Turpel-Lafond is investigating reports that doctors and emergency-room staff across the province played a game in which they would guess the blood-alcohol levels of Indigenous patients.

“It’s just another thing that adds to the storyline here,” said Phillips, “and we do believe it’s a crisis mode.”

Kathy MacNeil, president and CEO of Island Health, said the health authority has acknowledged systemic anti-indigenous racism occurs within its region.

“I want our patients and communities to know we are taking action, and our response is being led and guided by Indigenous leaders and communities to ensure our actions are meaningful,” MacNeil said in a statement.

On Wednesday, MacNeil and Dawn Thomas, the health authority’s executive lead for Indigenous health, met with Sutton’s mother.

“Dawn and I committed to follow up on her requests and concerns — both to support Connor’s health and care needs going forward and to take actions based on our learnings of their experience to date,” said MacNeil. “We will continue our conversations with Connor’s family, and with Indigenous leaders and communities, as we build out and implement further actions to address anti-indigenous racism.”

Regional Chief Terry Teegee of the B.C. Assembly of First Nations called on Turpel-Lafond to include the allegations about Sutton in her investigation.

In a statement, Turpel-Lafond said she is aware of the case of the young T’Sou-ke Nation member, which helped spur a protest on Tuesday at Victoria’s Royal Jubilee Hospital.

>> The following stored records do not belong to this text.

/-- For any parameters, any canonical initial memory and any program, the state after the launch meets Inv.
(70_reset_and_hazards.md R260, 10_state.md R41, 10_state.md R47.) -/
def Obligations.LaunchMeetsTheInvariant : Prop :=
  ∀ (params : Params) (m : Memory) (program : List Byte), m.wf = true → Inv (launch params m program)

/-- From every state that meets Inv, a step gives a state that meets Inv: memory stays canonical, bit 5 of P stays 1, B
is 1 exactly in Halted, and a stopped block stands at the byte that stopped it. (10_state.md R41, 10_state.md R47,
60_exceptions.md R241, 60_exceptions.md R244, 49_stack_control.md R228.) -/
def Obligations.EveryStepKeepsTheInvariant : Prop :=
  ∀ s t : State, Inv s → step s = .next t → Inv t

/-- After a bus write of v at a, a bus read at b gives v if b = a, and the byte from before if not, at every pair of
addresses. (20_memory.md R72, 20_memory.md R63.) -/
def Obligations.ReadGivesTheLatestWrite : Prop :=
  ∀ (a b : Word) (v : Byte) (s : State),
    (busRead b (busWrite a v s)).1 = if b = a then v else (busRead b s).1

/-- Two canonical memories that give the same byte at each of the 65536 addresses are equal as data. What an unlisted
byte reads as (notes/assumptions/2.md) does not matter to it. (20_memory.md R62, 20_memory.md R70.) -/
def Obligations.CanonicalMemoriesThatReadAlikeAreEqual : Prop :=
  ∀ m m' : Memory, m.wf = true → m'.wf = true → (∀ a : Word, readByte m a.toNat = readByte m' a.toNat) → m = m'

/-- MemRead(a, 2) gives byte(a) + 256 * byte(a + 1 mod 65536) by two reads in that order, and ZpRead16(z) gives byte(z)
+ 256 * byte(z + 1 mod 256), in every state. (20_memory.md R61, 20_memory.md R64, 20_memory.md R65, 00_scope.md
R14.) -/
def Obligations.PairReadsAreLittleEndian : Prop :=
  (∀ (a : Word) (s : State),
    (memRead16 a s).1.toNat =
      (readByte s.mem ((a.toNat + 1) % 65536)).toNat * 256 + (readByte s.mem a.toNat).toNat ∧
    (memRead16 a s).2 = { s with
      bus := s.bus ++ [.read a (readByte s.mem a.toNat), .read (a + 1) (readByte s.mem (a + 1).toNat)] }) ∧
  (∀ (z : Byte) (s : State),
    (zpRead16 z s).1.toNat =
      (readByte s.mem ((z.toNat + 1) % 256)).toNat * 256 + (readByte s.mem z.toNat).toNat)

/-- With z the byte after the opcode: the effective address is z, (z + X) mod 256 or (z + Y) mod 256, the length is 2,
there is no page cross, and the resolver reads nothing. z is the byte at opc + 1 modulo 65536, and only LDX and STX
have a ZeroPageY row. That the resolver itself reads nothing is the model's choice (notes/assumptions/5.md and
15.md): the rules have it read the operand byte, which the model's fetch has already read, once and at the same place
in the order. (40_addressing_sequencer.md R103, 40_addressing_sequencer.md R104, 40_addressing_sequencer.md R105.)
-/
def Obligations.ZeroPageModesStayInPageZero : Prop :=
  FetchesOperands .zeroPage ∧ FetchesOperands .zeroPageX ∧ FetchesOperands .zeroPageY ∧
  (∀ (op : Byte) (e : DecodeEntry), decodeEntry op = some e → e.mode = .zeroPageY →
    e.mnemonic ∈ [Mnemonic.LDX, .STX]) ∧
  ∀ (z b2 : Byte) (s : State),
    addrOf .zeroPage z b2 = some (.zp z) ∧ addrOf .zeroPageX z b2 = some (.zpX z) ∧
    addrOf .zeroPageY z b2 = some (.zpY z) ∧
    (resolve (.zp z) s).1.ea.toNat = z.toNat ∧
    (resolve (.zpX z) s).1.ea.toNat = (z.toNat + s.x.toNat) % 256 ∧
    (resolve (.zpY z) s).1.ea.toNat = (z.toNat + s.y.toNat) % 256 ∧
    ∀ m ∈ [Addr.zp z, .zpX z, .zpY z],
      (resolve m s).1.len = 2 ∧ (resolve m s).1.pcross = false ∧ (resolve m s).2 = s

/-- With w = hi:lo of the two bytes after the opcode: the effective address is w, (w + X) mod 65536 or (w + Y) mod
65536, the length is 3, the page cross is true exactly when the indexed high byte differs, and the resolver reads
nothing. The two bytes are those at opc + 1 and opc + 2 modulo 65536, the low one first. That the resolver itself
reads nothing is the model's choice (notes/assumptions/5.md and 15.md): the rules have it read the operand bytes,
which the model's fetch has already read, once and at the same place in the order. (40_addressing_sequencer.md R106,
40_addressing_sequencer.md R107, 40_addressing_sequencer.md R108.) -/
def Obligations.AbsoluteModesIndexModulo65536 : Prop :=
  FetchesOperands .absolute ∧ FetchesOperands .absoluteX ∧ FetchesOperands .absoluteY ∧
  ∀ (w : Word) (lo hi : Byte) (s : State),
    addrOf .absolute lo hi = some (.abs (hiLo hi lo)) ∧ addrOf .absoluteX lo hi = some (.absX (hiLo hi lo)) ∧
    addrOf .absoluteY lo hi = some (.absY (hiLo hi lo)) ∧ (hiLo hi lo).toNat = hi.toNat * 256 + lo.toNat ∧
    (resolve (.abs w) s).1.ea = w ∧
    (resolve (.absX w) s).1.ea.toNat = (w.toNat + s.x.toNat) % 65536 ∧
    (resolve (.absY w) s).1.ea.toNat = (w.toNat + s.y.toNat) % 65536 ∧
    (resolve (.abs w) s).1.pcross = false ∧
    ((resolve (.absX w) s).1.pcross = true ↔ (resolve (.absX w) s).1.ea.toNat / 256 ≠ w.toNat / 256) ∧
    ((resolve (.absY w) s).1.pcross = true ↔ (resolve (.absY w) s).1.ea.toNat / 256 ≠ w.toNat / 256) ∧
    ∀ m ∈ [Addr.abs w, .absX w, .absY w], (resolve m s).1.len = 3 ∧ (resolve m s).2 = s

/-- With z the byte after the opcode and p = (z + X) mod 256: the effective address is the byte at p plus 256 times the
byte at (p + 1) mod 256, read in that order; the length is 2 and there is no page cross. z is the byte at opc + 1
modulo 65536. That the two pointer reads are the resolver's whole effect is the model's choice
(notes/assumptions/5.md and 15.md): the rule has the resolver read z too, which the model's fetch has already read,
once and at the same place in the order. (40_addressing_sequencer.md R109.) -/
def Obligations.IndirectXReadsItsPointerInPageZero : Prop :=
  FetchesOperands .indirectX ∧
  ∀ (z b2 : Byte) (s : State),
    let p := (z.toNat + s.x.toNat) % 256
    let q := (p + 1) % 256
    addrOf .indirectX z b2 = some (.indX z) ∧
    (resolve (.indX z) s).1.ea.toNat = (readByte s.mem q).toNat * 256 + (readByte s.mem p).toNat ∧
    (resolve (.indX z) s).1.len = 2 ∧ (resolve (.indX z) s).1.pcross = false ∧
    (resolve (.indX z) s).2 = { s with
      bus := s.bus ++ [.read (BitVec.ofNat 16 p) (readByte s.mem p), .read (BitVec.ofNat 16 q) (readByte s.mem q)] }

/-- With z the byte after the opcode: base is the byte at z plus 256 times the byte at (z + 1) mod 256, the effective
address is (base + Y) mod 65536, the page cross is true exactly when the high byte changes, and the length is 2. z
is the byte at opc + 1 modulo 65536. That the pointer's high byte wraps in page 0 is the spec's own decision D7.
That the two pointer reads are the resolver's whole effect is the model's choice (notes/assumptions/5.md and 15.md):
the rule has the resolver read z too, which the model's fetch has already read, once and at the same place in the
order. (40_addressing_sequencer.md R110, 92_eei_decisions.md D7.) -/
def Obligations.IndirectYAddsYToItsPointer : Prop :=
  FetchesOperands .indirectY ∧
  ∀ (z b2 : Byte) (s : State),
    let q := (z.toNat + 1) % 256
    let base := (readByte s.mem q).toNat * 256 + (readByte s.mem z.toNat).toNat
    addrOf .indirectY z b2 = some (.indY z) ∧
    (resolve (.indY z) s).1.ea.toNat = (base + s.y.toNat) % 65536 ∧
    (resolve (.indY z) s).1.len = 2 ∧
    ((resolve (.indY z) s).1.pcross = true ↔ (resolve (.indY z) s).1.ea.toNat / 256 ≠ base / 256) ∧
    (resolve (.indY z) s).2 = { s with
      bus := s.bus ++ [.read (zext z) (readByte s.mem z.toNat), .read (BitVec.ofNat 16 q) (readByte s.mem q)] }
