@[simp] theorem withBusRead_a (f : Memory) (s : State) : (withBusRead f s).a = s.a := rfl
@[simp] theorem withBusRead_x (f : Memory) (s : State) : (withBusRead f s).x = s.x := rfl
@[simp] theorem withBusRead_y (f : Memory) (s : State) : (withBusRead f s).y = s.y := rfl
@[simp] theorem withBusRead_sp (f : Memory) (s : State) : (withBusRead f s).sp = s.sp := rfl
@[simp] theorem withBusRead_pc (f : Memory) (s : State) : (withBusRead f s).pc = s.pc := rfl
@[simp] theorem withBusRead_p (f : Memory) (s : State) : (withBusRead f s).p = s.p := rfl
@[simp] theorem withBusRead_runState (f : Memory) (s : State) : (withBusRead f s).runState = s.runState := rfl
@[simp] theorem withBusRead_mem (f : Memory) (s : State) : (withBusRead f s).mem = s.mem := rfl
@[simp] theorem withBusRead_bus (f : Memory) (s : State) : (withBusRead f s).bus = s.bus := rfl
@[simp] theorem withBusRead_params (f : Memory) (s : State) : (withBusRead f s).params = { s.params with busRead := f } := rfl
@[simp] theorem getP_withBusRead (f : Memory) (s : State) : getP (withBusRead f s) = getP s := rfl
@[simp] theorem flag_withBusRead (f : Memory) (s : State) (g : Flag) : flag g (withBusRead f s) = flag g s := rfl

end Sys2Proof.Machine
end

Turpel-Lafond said her team is reviewing the case and determining the facts as part of its investigation into Indigenous-specific discrimination in B.C. health care.

“We have had communication with both the family of this young man and legal counsel representing him,” she said. “Our foremost concern at this point is for the health, safety and well-being of this young man and his family.”

Allegations of anti-Indigenous racism in health-care facilities in B.C. have been condemned by Premier John Horgan and Health Minister Adrian Dix.

Phillips acknowledged the government’s swift action on the file and said he has faith that Turpel-Lafond will get to the bottom of it, but added that anti-Indigenous racism is “all over the place” — from policing to hospitals to corrections.

“What happened to these Indigenous patients and what happened to Connor is unacceptable and proof that the institutions and structures governing our society are still perpetuating colonial and racist values that oppress and damage Indigenous lives,” Phillips said.

Chief Don Tom, vice-president of the Union of B.C. Indian Chiefs, said for Sutton to be “held in the psych ward, with the immense physical, emotional, and mental trauma he is experiencing, and with there being no proper diagnosis of his condition, is cruel and appalling.”

The First Nations Leadership Council is calling on the relevant health authorities and service providers to end discriminatory conduct, and asking the Canadian Armed Forces to intervene when one of its own is affected by anti-Indigenous racism.

“He served his time in the military,” said Phillips. “We’re kind of surprised — usually if something happens like that, the military would be backing them up as much as possible.”